#### Dataset records ####
theorem State.sliceTest_only {N : Nat} {σ s : State} (b : Nat) (n : Nat) (hσ : Only N σ s)
    (hN : 0x20000000000000000000000000000000000 ||| N = N) : Only N σ (State.sliceTest s b n) := hσ.step (State.sliceTest_within s b n) hN

theorem State.autoResets_within (s : State) :
    Only 0x3f55484400400024c8000003ffffffffffffff041200000000000000000000145000 s (State.autoResets s) := by
  unfold State.autoResets
  repeat' first
    | with_reducible exact Only.refl _ _
    | with_reducible refine Only.ite (fun _ => ?_) (fun _ => ?_)
    | with_reducible refine Only.foldl ?_ (fun _ _ => ?_)
    | fail_if_no_progress with_reducible refine Only.fields ?_ rfl rfl
    | with_reducible refine State.bayReset_only _ _ _ ?_ (by decide)

theorem State.autoResets_only {N : Nat} {σ s : State}  (hσ : Only N σ s)
    (hN : 0x3f55484400400024c8000003ffffffffffffff041200000000000000000000145000 ||| N = N) : Only N σ (State.autoResets s) := hσ.step (State.autoResets_within s) hN

theorem State.interrupted_within (s : State) :
    Only 0x10000080000000000000000000000000000000040000000000000000000000000000 s (State.interrupted s) := by
  unfold State.interrupted
  repeat' first
    | with_reducible exact Only.refl _ _
    | with_reducible refine Only.ite (fun _ => ?_) (fun _ => ?_)
    | with_reducible refine Only.foldl ?_ (fun _ _ => ?_)
    | fail_if_no_progress with_reducible refine Only.fields ?_ rfl rfl
    | with_reducible refine State.useFree_only  ?_ (by decide)
    | with_reducible refine State.set_only _ _ _ _ ?_ (by decide)
    | split
    | extract_lets

theorem State.interrupted_only {N : Nat} {σ s : State}  (hσ : Only N σ s)
    (hN : 0x10000080000000000000000000000000000000040000000000000000000000000000 ||| N = N) : Only N σ (State.interrupted s) := hσ.step (State.interrupted_within s) hN

theorem State.allDenLow_within (s : State) :
    Only 0x10040000000000000000000000000000000000000000000000000000000000000 s (State.allDenLow s) := by
  unfold State.allDenLow
  repeat' first
    | with_reducible exact Only.refl _ _
    | with_reducible refine Only.ite (fun _ => ?_) (fun _ => ?_)
    | with_reducible refine Only.foldl ?_ (fun _ _ => ?_)
    | with_reducible refine State.denLow_only _ ?_ (by decide)

theorem State.allDenLow_only {N : Nat} {σ s : State}  (hσ : Only N σ s)
    (hN : 0x10040000000000000000000000000000000000000000000000000000000000000 ||| N = N) : Only N σ (State.allDenLow s) := hσ.step (State.allDenLow_within s) hN

theorem State.lanesIdle_within (s : State) :
    Only 0x40000000000000000000000000000000000000000000000000000000000000 s (State.lanesIdle s) := by
  unfold State.lanesIdle
  repeat' first
    | with_reducible exact Only.refl _ _
    | with_reducible refine Only.ite (fun _ => ?_) (fun _ => ?_)
    | with_reducible refine Only.foldl ?_ (fun _ _ => ?_)
    | with_reducible refine State.emit_only _ ?_ (by decide)

theorem State.lanesIdle_only {N : Nat} {σ s : State}  (hσ : Only N σ s)
    (hN : 0x40000000000000000000000000000000000000000000000000000000000000 ||| N = N) : Only N σ (State.lanesIdle s) := hσ.step (State.lanesIdle_within s) hN

theorem State.keepFields_only {N : Nat} {σ t : State} (s : State) (l : List Fld) (hσ : Only N σ t)
    (hN : allRegs ||| N = N) : Only N σ (State.keepFields s t l) :=
  hσ.foldl fun _ f => State.set_only _ _ _ _ (.refl ..) (anyReg (f.key 0 0) hN)
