-- ==== Sys2Proof/Laws/Frame/OpsTick.lean ====
section
/-!
SUPPORT. OpsTick.lean: what each operation of Machine/OpsTick.lean can change (see Only).
-/
namespace Sys2Proof.Machine
set_option Elab.async false

theorem State.stallNow_within (s : State) (q : Nat) :
    Only 0x2d74844004011a4c030007000000000000200000000000000000000000000145000 s (State.stallNow s q) := by
  unfold State.stallNow
  repeat' first
    | with_reducible exact Only.refl _ _
    | with_reducible refine Only.ite (fun _ => ?_) (fun _ => ?_)
    | with_reducible refine Only.foldl ?_ (fun _ _ => ?_)
    | with_reducible refine State.enterStall_only _ ?_ (by decide)
    | with_reducible refine State.set_only _ _ _ _ ?_ (by decide)

theorem State.stallNow_only {N : Nat} {σ s : State} (q : Nat) (hσ : Only N σ s)
    (hN : 0x2d74844004011a4c030007000000000000200000000000000000000000000145000 ||| N = N) : Only N σ (State.stallNow s q) := hσ.step (State.stallNow_within s q) hN

theorem State.failFlag_within (s : State) (q : Nat) (i : Nat) (bound : Nat) :
    Only 0x4404000000000000000000000000000000000000000000000001000000001000 s (State.failFlag s q i bound) := by
  unfold State.failFlag
  repeat' first
    | with_reducible exact Only.refl _ _
    | with_reducible refine Only.ite (fun _ => ?_) (fun _ => ?_)
    | with_reducible refine Only.foldl ?_ (fun _ _ => ?_)
    | with_reducible refine State.setSeqX_only _ _ ?_ (by decide)
    | with_reducible refine State.gfOp_only _ _ _ _ ?_ (by decide)

theorem State.failFlag_only {N : Nat} {σ s : State} (q : Nat) (i : Nat) (bound : Nat) (hσ : Only N σ s)
    (hN : 0x4404000000000000000000000000000000000000000000000001000000001000 ||| N = N) : Only N σ (State.failFlag s q i bound) := hσ.step (State.failFlag_within s q i bound) hN

theorem State.seqAct_within (s : State) (q : Nat) (y0 : SeqAct) :
    Only 0xff7cd44004011a4c030007002401c00060200000000000000002001000000145000 s (State.seqAct s q y0) := by
  cases y0 <;> unfold State.seqAct
  repeat' first
    | with_reducible exact Only.refl _ _
    | with_reducible refine Only.ite (fun _ => ?_) (fun _ => ?_)
    | with_reducible refine Only.foldl ?_ (fun _ _ => ?_)
    | with_reducible refine OnlyOut.next ?_
    | with_reducible refine OnlyOut.ite (fun _ => ?_) (fun _ => ?_)
    | with_reducible refine State.failFlag_only _ _ _ ?_ (by decide)
    | with_reducible refine State.stallNow_only _ ?_ (by decide)
    | with_reducible refine State.timArm_only _ _ ?_ (by decide)
    | with_reducible refine State.feRequest_only _ _ _ ?_ (by decide)
    | with_reducible refine State.arrive_only _ _ ?_ (by decide)
    | with_reducible refine State.measureEdge_only _ _ _ _ ?_ (by decide)
    | with_reducible refine State.urgentRequest_only _ _ _ ?_ (by decide)
    | with_reducible refine State.acqTrigger_only _ _ _ ?_ (by decide)
    | with_reducible refine State.gfOp_only _ _ _ _ ?_ (by decide)
    | with_reducible refine State.hwSet_only _ _ _ ?_ (by decide)

theorem State.seqAct_only {N : Nat} {σ s : State} (q : Nat) (y0 : SeqAct) (hσ : Only N σ s)
    (hN : 0xff7cd44004011a4c030007002401c00060200000000000000002001000000145000 ||| N = N) : Only N σ (State.seqAct s q y0) := hσ.step (State.seqAct_within s q y0) hN

theorem State.seqActs_within (s : State) (late : Bool) (q : Nat) :
    Only 0xff7cd44004011a4c030007002401c00060200000000000000002001000000145000 s (State.seqActs s late q) := by
  unfold State.seqActs
  repeat' first
    | with_reducible exact Only.refl _ _
    | with_reducible refine Only.ite (fun _ => ?_) (fun _ => ?_)
    | with_reducible refine Only.foldl ?_ (fun _ _ => ?_)
    | with_reducible refine State.seqAct_only _ _ ?_ (by decide)
    | with_reducible refine State.setSeqX_only _ _ ?_ (by decide)

theorem State.seqActs_only {N : Nat} {σ s : State} (late : Bool) (q : Nat) (hσ : Only N σ s)
    (hN : 0xff7cd44004011a4c030007002401c00060200000000000000002001000000145000 ||| N = N) : Only N σ (State.seqActs s late q) := hσ.step (State.seqActs_within s late q) hN

theorem State.bayTick_within (s : State) (b : Nat) :
    Only 0x6000004000000000000000000001000060000000000000000000000000000001000 s (State.bayTick s b) := by
  unfold State.bayTick
  repeat' first
    | with_reducible exact Only.refl _ _
    | with_reducible refine Only.ite (fun _ => ?_) (fun _ => ?_)
    | with_reducible refine Only.foldl ?_ (fun _ _ => ?_)
    | with_reducible refine State.timeWindow_only _ ?_ (by decide)
    | with_reducible refine State.freeTags_only _ _ ?_ (by decide)
    | with_reducible refine State.acqDue_only _ ?_ (by decide)

theorem State.bayTick_only {N : Nat} {σ s : State} (b : Nat) (hσ : Only N σ s)
    (hN : 0x6000004000000000000000000001000060000000000000000000000000000001000 ||| N = N) : Only N σ (State.bayTick s b) := hσ.step (State.bayTick_within s b) hN

theorem State.lateActs_within (s0 : State) :
    Only 0xff7df44004011a4c030007002401c00060204000000f20080002201218000d45000 s0 (State.lateActs s0) := by
  unfold State.lateActs
  repeat' first
    | with_reducible exact Only.refl _ _
    | with_reducible refine Only.ite (fun _ => ?_) (fun _ => ?_)
    | with_reducible refine Only.foldl ?_ (fun _ _ => ?_)
    | with_reducible refine State.bayTick_only _ ?_ (by decide)
    | with_reducible refine State.seqActs_only _ _ ?_ (by decide)
    | with_reducible refine State.ownActs_only  ?_ (by decide)
    | with_reducible refine State.issueAll_only _ ?_ (by decide)
    | with_reducible refine State.gfChanged_only  ?_ (by decide)
    | with_reducible refine State.timeActs_only  ?_ (by decide)
    | with_reducible refine State.linkReports_only  ?_ (by decide)
    | with_reducible refine State.hwSet_only _ _ _ ?_ (by decide)

theorem State.lateActs_only {N : Nat} {σ s0 : State}  (hσ : Only N σ s0)
    (hN : 0xff7df44004011a4c030007002401c00060204000000f20080002201218000d45000 ||| N = N) : Only N σ (State.lateActs s0) := hσ.step (State.lateActs_within s0) hN

theorem State.endTick_within (s : State) :
    Only 0x4ff7ff4c004011a4c030007002401c00060204000000f20080002201218000d45000 s (State.endTick s) := by
  unfold State.endTick
  repeat' first
    | with_reducible exact Only.refl _ _
    | with_reducible refine Only.ite (fun _ => ?_) (fun _ => ?_)
    | with_reducible refine Only.foldl ?_ (fun _ _ => ?_)
    | fail_if_no_progress with_reducible refine Only.fields ?_ rfl rfl
    | with_reducible refine State.lateActs_only  ?_ (by decide)
    | with_reducible refine State.sendFlags_only  ?_ (by decide)
    | with_reducible refine State.endRings_only  ?_ (by decide)

theorem State.endTick_only {N : Nat} {σ s : State}  (hσ : Only N σ s)
    (hN : 0x4ff7ff4c004011a4c030007002401c00060204000000f20080002201218000d45000 ||| N = N) : Only N σ (State.endTick s) := hσ.step (State.endTick_within s) hN

theorem State.ppsEnds_within (s : State) :
    Only 0x240000000000000000000000000000000000000000000000000000000000000 s (State.ppsEnds s) := by
  unfold State.ppsEnds
  repeat' first
    | with_reducible exact Only.refl _ _
    | with_reducible refine Only.ite (fun _ => ?_) (fun _ => ?_)
    | with_reducible refine Only.foldl ?_ (fun _ _ => ?_)
    | with_reducible refine State.ppsLow_only  ?_ (by decide)
    | split

theorem State.ppsEnds_only {N : Nat} {σ s : State}  (hσ : Only N σ s)
    (hN : 0x240000000000000000000000000000000000000000000000000000000000000 ||| N = N) : Only N σ (State.ppsEnds s) := hσ.step (State.ppsEnds_within s) hN

theorem State.slewEnds_within (s : State) :
    Only 0x800000 s (State.slewEnds s) := by
  unfold State.slewEnds
  repeat' first
    | with_reducible exact Only.refl _ _
    | with_reducible refine Only.ite (fun _ => ?_) (fun _ => ?_)
    | with_reducible refine Only.foldl ?_ (fun _ _ => ?_)
    | with_reducible refine State.set_only _ _ _ _ ?_ (by decide)

theorem State.slewEnds_only {N : Nat} {σ s : State}  (hσ : Only N σ s)
    (hN : 0x800000 ||| N = N) : Only N σ (State.slewEnds s) := hσ.step (State.slewEnds_within s) hN

theorem State.later_within (s : State) (n : Nat) :
    Only 0x202000000000000000000000000000000000000000000000000000000000000 s (State.later s n) := by
  unfold State.later
  repeat' first
    | with_reducible exact Only.refl _ _
    | with_reducible refine Only.ite (fun _ => ?_) (fun _ => ?_)
    | with_reducible refine Only.foldl ?_ (fun _ _ => ?_)
    | fail_if_no_progress with_reducible refine Only.fields ?_ rfl rfl

theorem State.later_only {N : Nat} {σ s : State} (n : Nat) (hσ : Only N σ s)
    (hN : 0x202000000000000000000000000000000000000000000000000000000000000 ||| N = N) : Only N σ (State.later s n) := hσ.step (State.later_within s n) hN

theorem State.passCt_within (s : State) (n : Nat) :
    Only 0x200e46000000000000000000000000000000000000000030002240000000945000 s (State.passCt s n) := by
  unfold State.passCt
  repeat' first
    | with_reducible exact Only.refl _ _
    | with_reducible refine Only.ite (fun _ => ?_) (fun _ => ?_)
    | with_reducible refine Only.foldl ?_ (fun _ _ => ?_)
    | with_reducible refine State.later_only _ ?_ (by decide)
    | with_reducible refine State.slewEnds_only  ?_ (by decide)
    | with_reducible refine State.ppsEnds_only  ?_ (by decide)
    | with_reducible refine State.transmitAll_only _ ?_ (by decide)

theorem State.passCt_only {N : Nat} {σ s : State} (n : Nat) (hσ : Only N σ s)
    (hN : 0x200e46000000000000000000000000000000000000000030002240000000945000 ||| N = N) : Only N σ (State.passCt s n) := hσ.step (State.passCt_within s n) hN

theorem State.advanceClocks_within (s : State) :
    Only 0x200e46000000000000000000000000000000000000000030002240000000945400 s (State.advanceClocks s) := by
  unfold State.advanceClocks
  repeat' first
    | with_reducible exact Only.refl _ _
    | with_reducible refine Only.ite (fun _ => ?_) (fun _ => ?_)
    | with_reducible refine Only.foldl ?_ (fun _ _ => ?_)
    | with_reducible refine State.passCt_only _ ?_ (by decide)
    | with_reducible refine State.set_only _ _ _ _ ?_ (by decide)

theorem State.advanceClocks_only {N : Nat} {σ s : State}  (hσ : Only N σ s)
    (hN : 0x200e46000000000000000000000000000000000000000030002240000000945400 ||| N = N) : Only N σ (State.advanceClocks s) := hσ.step (State.advanceClocks_within s) hN

theorem State.tickCounts_within (s : State) :
    Only 0x1000000010000000000000000000000000000000000000000000000000000000 s (State.tickCounts s) := by
  unfold State.tickCounts
  repeat' first
    | with_reducible exact Only.refl _ _
    | with_reducible refine Only.ite (fun _ => ?_) (fun _ => ?_)
    | with_reducible refine Only.foldl ?_ (fun _ _ => ?_)
    | with_reducible refine State.setCoreX_only _ _ ?_ (by decide)
    | with_reducible refine State.set_only _ _ _ _ ?_ (by decide)

theorem State.tickCounts_only {N : Nat} {σ s : State}  (hσ : Only N σ s)
    (hN : 0x1000000010000000000000000000000000000000000000000000000000000000 ||| N = N) : Only N σ (State.tickCounts s) := hσ.step (State.tickCounts_within s) hN

theorem State.tick_within (s : State) :
    Only 0x7ff7ffee004011a4c8300073ffffffffffffff041282f200b080a241218000d45400 s (State.tick s) := by
  unfold State.tick
  repeat' first
    | with_reducible exact Only.refl _ _
    | with_reducible refine Only.ite (fun _ => ?_) (fun _ => ?_)
    | with_reducible refine Only.foldl ?_ (fun _ _ => ?_)
    | fail_if_no_progress with_reducible refine Only.fields ?_ rfl rfl
    | with_reducible refine State.tickCounts_only  ?_ (by decide)
    | with_reducible refine State.advanceClocks_only  ?_ (by decide)
    | with_reducible refine State.endTick_only  ?_ (by decide)
    | with_reducible refine State.seqActs_only _ _ ?_ (by decide)
    | with_reducible refine State.coreClocks_only  ?_ (by decide)
    | with_reducible refine State.autoResets_only  ?_ (by decide)
    | with_reducible refine State.seqResetsEnd_only  ?_ (by decide)
    | with_reducible refine State.sampleCores_only  ?_ (by decide)
    | with_reducible refine State.refreshCores_only  ?_ (by decide)
    | with_reducible refine State.issueAll_only _ ?_ (by decide)
    | with_reducible refine State.dueChanges_only  ?_ (by decide)
    | with_reducible refine State.updatePanic_only  ?_ (by decide)
    | with_reducible refine State.dclkEdges_only  ?_ (by decide)

theorem State.tick_only {N : Nat} {σ s : State}  (hσ : Only N σ s)
    (hN : 0x7ff7ffee004011a4c8300073ffffffffffffff041282f200b080a241218000d45400 ||| N = N) : Only N σ (State.tick s) := hσ.step (State.tick_within s) hN

end Sys2Proof.Machine
end

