-- ==== Sys2Proof/Laws/Frame/Fe.lean ====
section
/-!
SUPPORT. Fe.lean: what each operation of Machine/Fe.lean can change (see Only).
-/
namespace Sys2Proof.Machine
set_option Elab.async false

theorem execFeStart_within (b : Nat) (list : Nat) (s : State) :
    OnlyOut 0x1000004000000000000000002000000000000000000000000000000000000001000 s (execFeStart b list s) := by
  unfold execFeStart
  repeat' first
    | with_reducible exact Only.refl _ _
    | with_reducible refine Only.ite (fun _ => ?_) (fun _ => ?_)
    | with_reducible refine Only.foldl ?_ (fun _ _ => ?_)
    | with_reducible refine OnlyOut.next ?_
    | with_reducible refine OnlyOut.ite (fun _ => ?_) (fun _ => ?_)
    | with_reducible refine State.feRequest_only _ _ _ ?_ (by decide)

theorem execFeStart_only {N : Nat} {σ s : State} (b : Nat) (list : Nat) (hσ : Only N σ s)
    (hN : 0x1000004000000000000000002000000000000000000000000000000000000001000 ||| N = N) : OnlyOut N σ (execFeStart b list s) := hσ.outcome (execFeStart_within b list s) hN

theorem execFeAbort_within (b : Nat) (s : State) :
    OnlyOut 0x1000000000000000000000002000000000000000000000000000000000000000000 s (execFeAbort b s) := by
  unfold execFeAbort
  repeat' first
    | with_reducible exact Only.refl _ _
    | with_reducible refine Only.ite (fun _ => ?_) (fun _ => ?_)
    | with_reducible refine Only.foldl ?_ (fun _ _ => ?_)
    | with_reducible refine OnlyOut.next ?_
    | with_reducible refine OnlyOut.ite (fun _ => ?_) (fun _ => ?_)
    | with_reducible refine State.feAbort_only _ ?_ (by decide)

theorem execFeAbort_only {N : Nat} {σ s : State} (b : Nat) (hσ : Only N σ s)
    (hN : 0x1000000000000000000000002000000000000000000000000000000000000000000 ||| N = N) : OnlyOut N σ (execFeAbort b s) := hσ.outcome (execFeAbort_within b s) hN

theorem execFeWrite_within (b : Nat) (miso : Nat) (s : State) :
    OnlyOut 0x1000040000000000000000012000000000000000000000000000000000000000000 s (execFeWrite b miso s) := by
  unfold execFeWrite
  repeat' first
    | with_reducible exact Only.refl _ _
    | with_reducible refine Only.ite (fun _ => ?_) (fun _ => ?_)
    | with_reducible refine Only.foldl ?_ (fun _ _ => ?_)
    | with_reducible refine OnlyOut.next ?_
    | with_reducible refine OnlyOut.ite (fun _ => ?_) (fun _ => ?_)
    | with_reducible refine State.feNext_only _ _ ?_ (by decide)
    | with_reducible refine State.setFe_only _ _ ?_ (by decide)
    | with_reducible refine State.emit_only _ ?_ (by decide)
    | with_reducible refine State.set_only _ _ _ _ ?_ (by decide)

theorem execFeWrite_only {N : Nat} {σ s : State} (b : Nat) (miso : Nat) (hσ : Only N σ s)
    (hN : 0x1000040000000000000000012000000000000000000000000000000000000000000 ||| N = N) : OnlyOut N σ (execFeWrite b miso s) := hσ.outcome (execFeWrite_within b miso s) hN

theorem execFeDelay_within (b : Nat) (s : State) :
    OnlyOut 0x1000000000000000000000000000000000000000000000000000000000000000000 s (execFeDelay b s) := by
  unfold execFeDelay
  repeat' first
    | with_reducible exact Only.refl _ _
    | with_reducible refine Only.ite (fun _ => ?_) (fun _ => ?_)
    | with_reducible refine Only.foldl ?_ (fun _ _ => ?_)
    | with_reducible refine OnlyOut.next ?_
    | with_reducible refine OnlyOut.ite (fun _ => ?_) (fun _ => ?_)
    | with_reducible refine State.setFe_only _ _ ?_ (by decide)

theorem execFeDelay_only {N : Nat} {σ s : State} (b : Nat) (hσ : Only N σ s)
    (hN : 0x1000000000000000000000000000000000000000000000000000000000000000000 ||| N = N) : OnlyOut N σ (execFeDelay b s) := hσ.outcome (execFeDelay_within b s) hN

theorem execFeDelayExpiry_within (b : Nat) (s : State) :
    OnlyOut 0x1000000000000000000000002000000000000000000000000000000000000000000 s (execFeDelayExpiry b s) := by
  unfold execFeDelayExpiry
  repeat' first
    | with_reducible exact Only.refl _ _
    | with_reducible refine Only.ite (fun _ => ?_) (fun _ => ?_)
    | with_reducible refine Only.foldl ?_ (fun _ _ => ?_)
    | with_reducible refine OnlyOut.next ?_
    | with_reducible refine OnlyOut.ite (fun _ => ?_) (fun _ => ?_)
    | with_reducible refine State.feNext_only _ _ ?_ (by decide)
    | split
    | extract_lets

theorem execFeDelayExpiry_only {N : Nat} {σ s : State} (b : Nat) (hσ : Only N σ s)
    (hN : 0x1000000000000000000000002000000000000000000000000000000000000000000 ||| N = N) : OnlyOut N σ (execFeDelayExpiry b s) := hσ.outcome (execFeDelayExpiry_within b s) hN

theorem execWaitalert_within (b : Nat) (s : State) :
    OnlyOut 0x1000000000000000000000002000000000000000000000000000000000000000000 s (execWaitalert b s) := by
  unfold execWaitalert
  repeat' first
    | with_reducible exact Only.refl _ _
    | with_reducible refine Only.ite (fun _ => ?_) (fun _ => ?_)
    | with_reducible refine Only.foldl ?_ (fun _ _ => ?_)
    | with_reducible refine OnlyOut.next ?_
    | with_reducible refine OnlyOut.ite (fun _ => ?_) (fun _ => ?_)
    | with_reducible refine State.feNext_only _ _ ?_ (by decide)
    | with_reducible refine State.setFe_only _ _ ?_ (by decide)

theorem execWaitalert_only {N : Nat} {σ s : State} (b : Nat) (hσ : Only N σ s)
    (hN : 0x1000000000000000000000002000000000000000000000000000000000000000000 ||| N = N) : OnlyOut N σ (execWaitalert b s) := hσ.outcome (execWaitalert_within b s) hN

theorem execFeTimeout_within (b : Nat) (s : State) :
    OnlyOut 0x1000844000000000000000002000000000000000000000000000000000000145000 s (execFeTimeout b s) := by
  unfold execFeTimeout
  repeat' first
    | with_reducible exact Only.refl _ _
    | with_reducible refine Only.ite (fun _ => ?_) (fun _ => ?_)
    | with_reducible refine Only.foldl ?_ (fun _ _ => ?_)
    | with_reducible refine OnlyOut.next ?_
    | with_reducible refine OnlyOut.ite (fun _ => ?_) (fun _ => ?_)
    | with_reducible refine State.feEnd_only _ ?_ (by decide)
    | with_reducible refine State.post_only _ _ _ ?_ (by decide)
    | with_reducible refine State.hwSet_only _ _ _ ?_ (by decide)
    | split
    | extract_lets

theorem execFeTimeout_only {N : Nat} {σ s : State} (b : Nat) (hσ : Only N σ s)
    (hN : 0x1000844000000000000000002000000000000000000000000000000000000145000 ||| N = N) : OnlyOut N σ (execFeTimeout b s) := hσ.outcome (execFeTimeout_within b s) hN

theorem execFeListEnd_within (b : Nat) (s : State) :
    OnlyOut 0x1000000000000000000000002000000000000000000000000000000000000000000 s (execFeListEnd b s) := by
  unfold execFeListEnd
  repeat' first
    | with_reducible exact Only.refl _ _
    | with_reducible refine Only.ite (fun _ => ?_) (fun _ => ?_)
    | with_reducible refine Only.foldl ?_ (fun _ _ => ?_)
    | with_reducible refine OnlyOut.next ?_
    | with_reducible refine OnlyOut.ite (fun _ => ?_) (fun _ => ?_)
    | with_reducible refine State.feEnd_only _ ?_ (by decide)

theorem execFeListEnd_only {N : Nat} {σ s : State} (b : Nat) (hσ : Only N σ s)
    (hN : 0x1000000000000000000000002000000000000000000000000000000000000000000 ||| N = N) : OnlyOut N σ (execFeListEnd b s) := hσ.outcome (execFeListEnd_within b s) hN

theorem execFeAlert_within (b : Nat) (low : Bool) (fell : Bool) (s : State) :
    OnlyOut 0x1001844000000000000000002000000000000000000400000000000000000145000 s (execFeAlert b low fell s) := by
  unfold execFeAlert
  repeat' first
    | with_reducible exact Only.refl _ _
    | with_reducible refine Only.ite (fun _ => ?_) (fun _ => ?_)
    | with_reducible refine Only.foldl ?_ (fun _ _ => ?_)
    | with_reducible refine OnlyOut.next ?_
    | with_reducible refine OnlyOut.ite (fun _ => ?_) (fun _ => ?_)
    | with_reducible refine State.feNext_only _ _ ?_ (by decide)
    | with_reducible refine State.setFlags_only _ _ _ ?_ (by decide)
    | with_reducible refine State.post_only _ _ _ ?_ (by decide)
    | with_reducible refine State.setBit_only _ _ _ _ ?_ (by decide)
    | with_reducible refine State.hwSet_only _ _ _ ?_ (by decide)

theorem execFeAlert_only {N : Nat} {σ s : State} (b : Nat) (low : Bool) (fell : Bool) (hσ : Only N σ s)
    (hN : 0x1001844000000000000000002000000000000000000400000000000000000145000 ||| N = N) : OnlyOut N σ (execFeAlert b low fell s) := hσ.outcome (execFeAlert_within b low fell s) hN

theorem State.feAutoinc_within (s : State) (b : Nat) :
    Only 0x4000000000000000000000000000000000000000000 s (State.feAutoinc s b) := by
  unfold State.feAutoinc
  repeat' first
    | with_reducible exact Only.refl _ _
    | with_reducible refine Only.ite (fun _ => ?_) (fun _ => ?_)
    | with_reducible refine Only.foldl ?_ (fun _ _ => ?_)
    | with_reducible refine State.set_only _ _ _ _ ?_ (by decide)

theorem State.feAutoinc_only {N : Nat} {σ s : State} (b : Nat) (hσ : Only N σ s)
    (hN : 0x4000000000000000000000000000000000000000000 ||| N = N) : Only N σ (State.feAutoinc s b) := hσ.step (State.feAutoinc_within s b) hN

theorem execFeLdataWrite_within (b : Nat) (data : Word) (s : State) :
    OnlyOut 0x1000004000000000000000006000000000000000000000000000000000000001000 s (execFeLdataWrite b data s) := by
  unfold execFeLdataWrite
  repeat' first
    | with_reducible exact Only.refl _ _
    | with_reducible refine Only.ite (fun _ => ?_) (fun _ => ?_)
    | with_reducible refine Only.foldl ?_ (fun _ _ => ?_)
    | with_reducible refine OnlyOut.next ?_
    | with_reducible refine OnlyOut.ite (fun _ => ?_) (fun _ => ?_)
    | with_reducible refine State.feAutoinc_only _ ?_ (by decide)
    | with_reducible refine State.fePut_only _ _ ?_ (by decide)
    | with_reducible refine State.hwSet_only _ _ _ ?_ (by decide)

theorem execFeLdataWrite_only {N : Nat} {σ s : State} (b : Nat) (data : Word) (hσ : Only N σ s)
    (hN : 0x1000004000000000000000006000000000000000000000000000000000000001000 ||| N = N) : OnlyOut N σ (execFeLdataWrite b data s) := hσ.outcome (execFeLdataWrite_within b data s) hN

theorem execFeStatClear_within (b : Nat) (s : State) :
    OnlyOut 0x4000000000000000002000000000000000000000000000000000000001000 s (execFeStatClear b s) := by
  unfold execFeStatClear
  repeat' first
    | with_reducible exact Only.refl _ _
    | with_reducible refine Only.ite (fun _ => ?_) (fun _ => ?_)
    | with_reducible refine Only.foldl ?_ (fun _ _ => ?_)
    | with_reducible refine OnlyOut.next ?_
    | with_reducible refine OnlyOut.ite (fun _ => ?_) (fun _ => ?_)
    | with_reducible refine State.set_only _ _ _ _ ?_ (by decide)
    | with_reducible refine State.clear_only _ _ _ ?_ (by decide)

theorem execFeStatClear_only {N : Nat} {σ s : State} (b : Nat) (hσ : Only N σ s)
    (hN : 0x4000000000000000002000000000000000000000000000000000000001000 ||| N = N) : OnlyOut N σ (execFeStatClear b s) := hσ.outcome (execFeStatClear_within b s) hN

end Sys2Proof.Machine
end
####
• [Exercise instructions]: Check every line of the entries for the string "Bool". Give only the number of lines that hold it.

• [Finished exercise]: 4